The more significant the difference in these interest rates, the higher the excess cash flow generated by the MBS is, and thus, the higher the value of the NIMS will be. Some of the excess funds will go to senior creditors in payment for losses and overhead, and the balance will go to investors. For NIMS investors, the possibility of principal prepayments and losses on mortgage loans must be accommodated.
Net interest margin securties are often purchased through private placement transactions or by investors who specialize in mortgages. The firm that originated the mortgage loans and issued the MBS is the same firm that will invest in the NIMS. Mortgage-backed security issuers commonly securitize their residual interest.
To provide liquidity to the mortgage investment market, Fannie Mae is one entity that began securitizing loans and issuing MBS in the 1980s. Fannie Mae assumes the default risk on the mortgages underlying the security and guarantees timely payments of principal and interest, even if the borrower defaults.
If there is a significant increase in the default rate of the mortgages held in the MBS, there will be a subsequent decrease in excess cash flows. The reduction in cash flow will lead to a quick decline in the profitability of the value of a net interest margin security.
What Is a Mortgage-Backed Security (MBS)?
A mortgage-backed security provides investors with a monthly distribution of principal and interest payments generated by homeowners. MBS are backed or issued by the Government National Mortgage Association (Ginnie Mae), the Federal Home Loan Mortgage Corporation (Freddie Mac), and the Federal National Mortgage Association (Fannie Mae).
When Did Net Interest Margin Securities Originate?
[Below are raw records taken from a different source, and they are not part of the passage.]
-- ==== Sys2Proof/Machine/Core.lean ====
section
/-! DEFINITION. The machine as the host takes it. -/

def Sys2Proof.core : Host.Core :=
  { State := Sys2Proof.Machine.State, Fault := Sys2Proof.Machine.Fault, Refusal := Sys2Proof.Machine.Refusal,
    step := Sys2Proof.Machine.step, reset := Sys2Proof.Machine.State.reset }
end

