/-! ## Events: the management controller -/

/-- R270 to R274, R288, R426, Tables 10-1 to 10-3, the context commands, when the controller comes to a context's entry: Create loads
a Free context from its descriptor as Active, unless the descriptor has a status of its own; Update loads the fields that can be
updated; Suspend asks every placed task to stop, and the context is Suspended when none is left; Resume makes it Active. Destroy makes
it Destroying, erases its queues, discards its saved tasks and asks the placed ones to stop; when all that R274 waits for has ended,
what is left is torn down and the command is done, and once its STATTL increment is made the context is freed. The aperture table is
read in frames that the walk claims (R362), and no Create ends before the counter is loaded (R379). A command in another state gives
STATUS 1, a reserved code 2. Each ends with STATUS written, CMD clear and STATTL incremented while it may be. -/
def Obligations.ContextCommands : Prop :=
  ∀ (s : State),
    let c := s.arg.ctx.toNat
    let x := s.ctx c
    let ws := s.descriptor c
    let f (lo n : Nat) : DWord := BitVec.ofNat 64 (bitsAt ws lo n)
    let cmd (k : Nat) : Prop := s.serves (.context c) = true ∧ s.ctxCmd c = k
    let does (i : Instr) (t : State) : Prop := exec i s = .next t
    (cmd 1 →
      (x.state ≠ .free → does .contextCreate (s.doneCtx c 1)) ∧
      (x.state = .free → descStatus ws true ≠ 0 → does .contextCreate (s.doneCtx c (descStatus ws true))) ∧
      (let u := (s.setCtx c (contextOf ws)).claimTable c (f 640 64)
       x.state = .free → descStatus ws true = 0 →
        (u.loadApertures c (f 640 64) = none → does .contextCreate ((u.setCtx c x).doneCtx c 2)) ∧
        (s.timed = false → (∃ l, u.loadApertures c (f 640 64) = some l) → does .contextCreate s) ∧
        (∀ as is, s.timed = true → u.loadApertures c (f 640 64) = some (as, is) →
        ∃ n : Context, does .contextCreate ((u.setCtx c n).doneCtx c 0) ∧ n.state = .active ∧ n.ptroot = f 0 48 ∧
          n.rtbase = f 64 64 ∧ n.rtlen = bitsAt ws 128 16 ∧ n.tvec = f 320 64 ∧ n.trapmask = f 384 64 ∧ n.savebase = f 448 64 ∧
          n.savecnt = bitsAt ws 512 16 ∧ n.savesz = bitsAt ws 528 16 ∧ n.taskmax = bitsAt ws 544 16 ∧ n.qmax = bitsAt ws 560 16 ∧
          n.runlim = bitsAt ws 576 32 ∧ n.carvemax = bitsAt ws 608 16 ∧ n.papt = f 640 64 ∧ n.stattl = f 704 64 ∧
          n.apertures = as ∧ n.imports = is ∧ n.modes = BitVec.ofNat 5 (bitsAt ws 144 5)))) ∧
    (cmd 2 →
      (x.state ≠ .active → does .contextUpdate (s.doneCtx c 1)) ∧
      (x.state = .active → descStatus ws false ≠ 0 → does .contextUpdate (s.doneCtx c (descStatus ws false))) ∧
      (let u := s.claimTable c (f 640 64)
       x.state = .active → descStatus ws false = 0 →
        (u.loadApertures c (f 640 64) = none → does .contextUpdate (u.doneCtx c 2)) ∧
        (∀ as is, u.loadApertures c (f 640 64) = some (as, is) →
        ∃ n : Context, does .contextUpdate ((u.setCtx c n).doneCtx c 0) ∧ n.state = .active ∧ n.ptroot = x.ptroot ∧
          n.rtbase = x.rtbase ∧ n.rtlen = x.rtlen ∧ n.savebase = x.savebase ∧ n.savecnt = x.savecnt ∧ n.savesz = x.savesz ∧
          n.stattl = x.stattl ∧ n.tvec = f 320 64 ∧ n.trapmask = f 384 64 ∧ n.runlim = bitsAt ws 576 32 ∧ n.papt = f 640 64 ∧
          n.apertures = as ∧ n.imports = is ∧ n.modes = BitVec.ofNat 5 (bitsAt ws 144 5)))) ∧
    (cmd 3 →
      (x.state ≠ .active → does .contextSuspend (s.doneCtx c 1)) ∧
      (x.state = .active → let t := s.setCtx c { x with state := .suspending }
        does .contextSuspend ((t.stopAll forSuspend ((t.placedTasks c).filter fun k => (t.members k).head? == some k)).doneCtx c 0))) ∧
    (cmd 4 →
      (x.state ≠ .suspended → does .contextResume (s.doneCtx c 1)) ∧
      (x.state = .suspended → does .contextResume ((s.setCtx c { x with state := .active }).doneCtx c 0))) ∧
    (cmd 5 →
      ((x.state = .free ∨ (x.state = .destroying ∧ x.torn = true)) → does .contextDestroy (s.doneCtx c 1)) ∧
      (x.state ≠ .free → x.state ≠ .destroying →
        let t := (s.setCtx c { x with state := .destroying, torn := false }).putCtxState c
        let u := (t.queuesOf c).foldl (fun v q => (v.eraseQueue q).putQueueState q) t
        let v := u.discardSaved (u.savedWhere fun k => k.ctx == c)
        let w := v.discardPlaced (v.placedTasks c)
        does .contextDestroy (w.goDestroy c))) ∧
    (x.state = .destroying → x.torn = false → does .contextDestroy (s.goDestroy c)) ∧
    (∀ w : State, (w.destroyable c = false → w.goDestroy c = w) ∧
      (w.destroyable c = true → let v := (w.tearDown c).doneCtx c 0
        w.goDestroy c = v.setCtx c { v.ctx c with torn := true })) ∧
    (∀ k, cmd k → 5 < k → does .contextUpdate (s.doneCtx c 2)) ∧
    (x.state = .suspending → s.placedTasks c = [] →
      does .contextSuspended (((s.setCtx c { x with state := .suspended }).putCtxState c).incStat c)) ∧
    (x.state = .destroying → x.torn = true → let v := s.payStat c x.owed
      ((v.ctx c).owed = 0 → does .contextDestroyFinish ((v.finishCtx c).incEvtl)) ∧
      ((v.ctx c).owed ≠ 0 → does .contextDestroyFinish v)) ∧
    (∀ k status, s.mem.wf = true → status < 256 → (s.putCtxStatus k status).mem.word (s.ctxWord k) =
      BitVec.ofNat 64 (status * 2 ^ 8 + (s.ctx k).state.code * 2 ^ 16))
NIMS first became available on the open market in the mid-1990s, though some entities like Fannie Mae provided mortgage-backed securities in the 1980s.
What Role Did NIMS and MBS Play in the 2007-2008 Financial Crisis?
As a kind of mortgage-backed security, NIMS had a role in the mortgage crisis of 2007-2008, caused by an overextension of mortgages to weak borrowers, repackaged and sold to lenders. Once the housing market began to decline, the value of NIMS and other mortgage-backed securities fell sharply. As mortgage-related losses grew, many securitized mortgage products began to lose liquidity. The net effect of the sudden decline in NIMS and other mortgage-backed securities contributed to investor fear.
The Bottom Line
Net interest margin securities are specialized second-class mortgage-backed securities (MBS). Entities like Fannie Mae have provided mortgage-backed securities since the 1980s. A NIMS receives excess cash flows from securitized mortgage loan pools. As a type of mortgage-backed security, NIMS had a role in the mortgage crisis of 2007-2008, with the overextension of mortgages to weak borrowers that were repackaged and sold to lenders.